Oklahoma resumed executions in June 2015, when the state put to death child murderer Charles Frederick Warner.

In an odd turn, an accused killer named Zjaiton Tyrone Wood confessed to the shooting of Rob Andrew.

Arnett contends Pavatt didn’t receive a fair trial, in part because jurors didn’t see Wood’s confession letter.

No appointment. But Wood’s letter was no bombshell. It contained information about the crime that was already known to the public, and it failed to impress a judge.

Still, Pavatt’s sentence was commuted to life.

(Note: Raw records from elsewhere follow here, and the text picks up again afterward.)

/-- A write of XPT_UFMT_MODE. -/
def State.ufmtWrite (s : State) (m v : Nat) : State :=
  let a := R.XPT_UFMT_MODE m
  let s := ((s.set a F.XPT_UFMT_MODE_INTERLACED (v / 2 ^ 31)).set a F.XPT_UFMT_MODE_RATE (v / 2 ^ 24)).set a
    F.XPT_UFMT_MODE_SWLINE (v / 2 ^ 12)
  let u := s.ufmtWritten m
  if u.ok && !s.ufmtInUse (0x40 + m) then { s with xpt := { s.xpt with ufmt := tabPut s.xpt.ufmt m u } }
  else s.set (R.XPT_UFMT_STAT m) F.XPT_UFMT_STAT_ERR 1

/-- UFMT_MODE_WRITE. -/
def execUfmtModeWrite (m : Fin 16) (v : Nat) (s : State) : Host.Outcome State Fault Refusal := .next (s.byHost (R.XPT_UFMT_MODE m) fun s => s.ufmtWrite m v)

/-! ### Commits (Table 5-4) -/

/-- A layer's ring has been freed or is freeing (R175). -/
def State.ringLost (s : State) (x : SouSet) : Bool :=
  (souLayers x).any fun l => l.en && (match s.ring l.ring with
    | some g => g.freeing
    | none => true)

/-- The window of a commit line has closed at `t`: 4 line periods before it. -/
def State.windowClosed (s : State) (u : Nat) (c : CommitOp) : Bool :=
  match s.commitGrid u with
  | some (g, _) => decide (g.actual c.due ≤ s.now + g.lineTicks 4)
  | none => true

/-- A commit's line as its pending set now asks: once it changes the timing, the last field's line (R176). -/
def State.latchDue (s : State) (u : Nat) (c : CommitOp) : Nat :=
  let x := s.unit u
  match (s.commitGrid u).bind fun p => (s.fmt? p.2.fmt).map fun f => (p.1, p.2, f) with
  | some (g, set, f) => if x.lastField then
      ((commitLines f set true).map fun l => g.lineAt l c.due).foldl (fun b p => if b = 0 then p else min b p) 0 else c.due
  | none => c.due

/-- COMMIT_LATCH: the pending set is latched for each commit whose window closes; a commit whose layer has lost its ring fails
whole (R174, R175). -/
def execCommitLatch (u : Fin 160) (t : Nat) (s : State) : Host.Outcome State Fault Refusal :=
  .next (
    let s := s.at_ t
    ((s.commits u).filter fun p => p.2.latched.isNone && s.windowClosed u p.2).foldl (fun (s : State) (p : Nat × CommitOp) =>
      let x := s.unit u
      let c := { p.2 with due := s.latchDue u p.2 }
      if !s.windowClosed u c then s.setOp p.1 (.commit c)
      else if s.ringLost x.pending then s.finish p.1 { status := 0x04, lateCmt := p.2.late, result := some (16 + 0xFFFFFFFF * 2 ^ 16) }
      else s.setOp p.1 (.commit { c with latched := some (x.pending, x.tune) })) s)

/-- A timing offset as a word laid out as SOU_OFFSET. -/
def offsetWord (x : SouSet) : Nat := x.offLines * 65536 + x.offSamps

/-- The active set of a unit becomes `x` at a frame boundary or commit line: its layers, its destinations, the deadline grid of its
chain's context (R169) and the writers it feeds (R120). -/
def State.adopt (s : State) (u : Nat) (x : SouSet) : State :=
  let f := (s.unit u).active.fmt
  let s := s.activate u x
  let s := match (s.chainOf u).bind (·.ctx) with
    | some c => match s.ctx c with
      | some k => s.setCtx c { k with par := { k.par with offset := offsetWord x } }
      | none => s
    | none => s
  let s := if f = x.fmt then s else s.cwFormat (352 + u) x.fmt
  s.refreshSrc (352 + u)

/-- A unit's output is held while its synthesizer retunes to the family of set `x` (R177). -/
def State.holdRetune (s : State) (u : Nat) (x : SouSet) : State :=
  let fam := ((s.fmt? x.fmt).map fun f => if f.famF then 1 else 0).getD 0
  ((s.setUnit u { s.unit u with retune := true }).synRetune (u / 40 * 4 + x.syn) fam).refreshSrc (352 + u)

/-- The latched set of a commit takes effect at its line: at once, or, when it changes the timing of a running unit, from the end of
the frame in progress (R176); a first commit that retunes waits for its synthesizer (R177). -/
def State.applyCommit (s : State) (u : Nat) (x : SouSet) (tune : Bool) : State :=
  let y := s.unit u
  if s.retimes u x tune then
    let s := s.setUnit u { y with newTiming := some (x, tune), frameEnd := s.timingEnd u }
    s.raise (Hist.sou u) F.SOU_HIST_TIMING_CHANGE
  else if tune then (s.setUnit u { y with newTiming := some (x, true), frameEnd := s.now }).holdRetune u x
  else s.adopt u x

/-- Commit `c` of unit `u` executes (E3 and E5 of Table 5-4). -/
def State.runCommit (s : State) (u : Nat) (p : Nat × CommitOp) : State :=
  let c := p.2
  let (x, tune) := c.latched.getD ((s.unit u).pending, (s.unit u).tune)
  let rfn := s.commitRfn u c.due x tune
  let s := s.inc (R.SOU_COMMIT_CNT u)
  let s := s.applyCommit u x tune
  let s := s.setUnit u { s.unit u with tune := (s.unit u).tune && (s.unit u).pending != x }
  let st := if c.late ∧ c.rfn ≠ 0 then 0x01 else 0x00
  let (org, ring) := s.opOrigin p.1
  let s := s.log 4 org st 0 u 0 rfn ring
  s.finish p.1 { status := st, lateCmt := c.late, rfn := some rfn }

/-- The raster line that carries stored line `k`. -/
def Fmt.rasterLine (f : Fmt) (k : Nat) : Nat := if f.inter && decide (f.lines / 2 ≤ k) then f.f2 + (k - f.lines / 2) else f.f1 + k

/-- The lines a unit has sent by the commit line whose computed time is `c` stay those of the set it runs (R171). -/
def State.keepSent (s : State) (u c : Nat) : State :=
  let y := s.unit u
  match s.souGrid u, s.fmt? y.active.fmt with
  | some g, some f =>
    let l := ((c + g.period - g.nom % g.period) % g.period) * g.lines / g.period + 1
    s.setUnit u { y with sent := ((s.souPic u).zipIdx.filter fun p => decide (f.rasterLine p.2 ≤ l)).map fun p => (p.2, p.1) }
  | _, _ => s

/-- The computed time has come, by the grid whose commits a unit follows. -/
def State.commitCome (s : State) (u due : Nat) : Bool :=
  decide (((s.commitGrid u).map fun p => p.1.actual due).getD due ≤ s.now)

/-- COMMIT_EXECUTE: the latched commits whose line has come execute in line order; a gated unit holds them for its resume (R178). -/
def execCommitExecute (u : Fin 160) (t : Nat) (s : State) : Host.Outcome State Fault Refusal :=
  .next (
    let s := s.at_ t
    if (s.unit u).gated then s
    else ((s.commits u).filter fun p => p.2.latched.isSome && s.commitCome u p.2.due).foldl
      (fun (s : State) (p : Nat × CommitOp) => (s.keepSent u p.2.due).runCommit u p) s)

/-- Instant `t` lies in line 1 of a frame of the grid that set `x` gives unit `u`. -/
def State.atFrame (s : State) (u : Nat) (x : SouSet) (t : Nat) : Bool :=
  match s.setGrid u x with
  | some g =>
    decide ((t + g.period - g.phase % g.period) % g.period < g.lineTicks 1)
  | none => true

/-- NEW_TIMING_START: G of R176: a frame start of the new grid at or after F, or after the relock of a retune. -/
def execNewTimingStart (u : Fin 160) (t : Nat) (s : State) : Host.Outcome State Fault Refusal :=
  .next (
    let s := s.at_ t
    let y := s.unit u
    match y.newTiming with
    | none => s
    | some (x, tune) =>
      let locked := s.synState (u / 40 * 4 + x.syn) == 3
      if t < y.frameEnd || !s.atFrame u x t || (tune && !(y.retune && locked)) then s
      else (s.setUnit u { y with newTiming := none, frameEnd := 0, retune := false, sent := [] }).adopt u x)

/-! ### Frame starts (R159, R165, R170) -/

/-- The buffer a layer shows next: a freeing ring's layer keeps what it holds, a fixed layer shows its buffer once written, and a
following layer selects under R122. -/
def State.layerNext (s : State) (u : Nat) (x : SouSet) (l : Nat) : Option Nat :=
  let y := setLayer x l
  if !y.en then none
  else match s.ring y.ring, s.fmt? x.fmt with
    | some g, some f =>
      if g.freeing then (s.unit u).sel l
      else if y.fixed then
        let h := g.first + y.buf
        if ((s.buf h).map (·.done)).getD 0 = 0 then none else some h
      else s.selectBuf y.ring x.fmt (f.period / f.totL) s.now
    | _, _ => (s.unit u).sel l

No such luck for Brenda, but the last time an attractive white woman was facing the execution chamber — two decades ago — it caused a national uproar, with Jerry Falwell, Pat Buchanan, and other public figures arguing against carrying out Karla Faye Tucker’s death sentence. After stating that he had thought and prayed about it, then-Texas Governor George W. Bush refused to commute Tucker’s death sentence, and it was carried out on February 3, 1998.

Brenda Andrew in a circa 2013 photo.

I have a feeling Brenda will be luckier. You’ll hear plenty about it via media outlets if the court sets an execution date for her.

Let’s hope the powers that be, divine or secular, settle on the most appropriate punishment for the murder of Rob Andrew, a nice man gone too soon.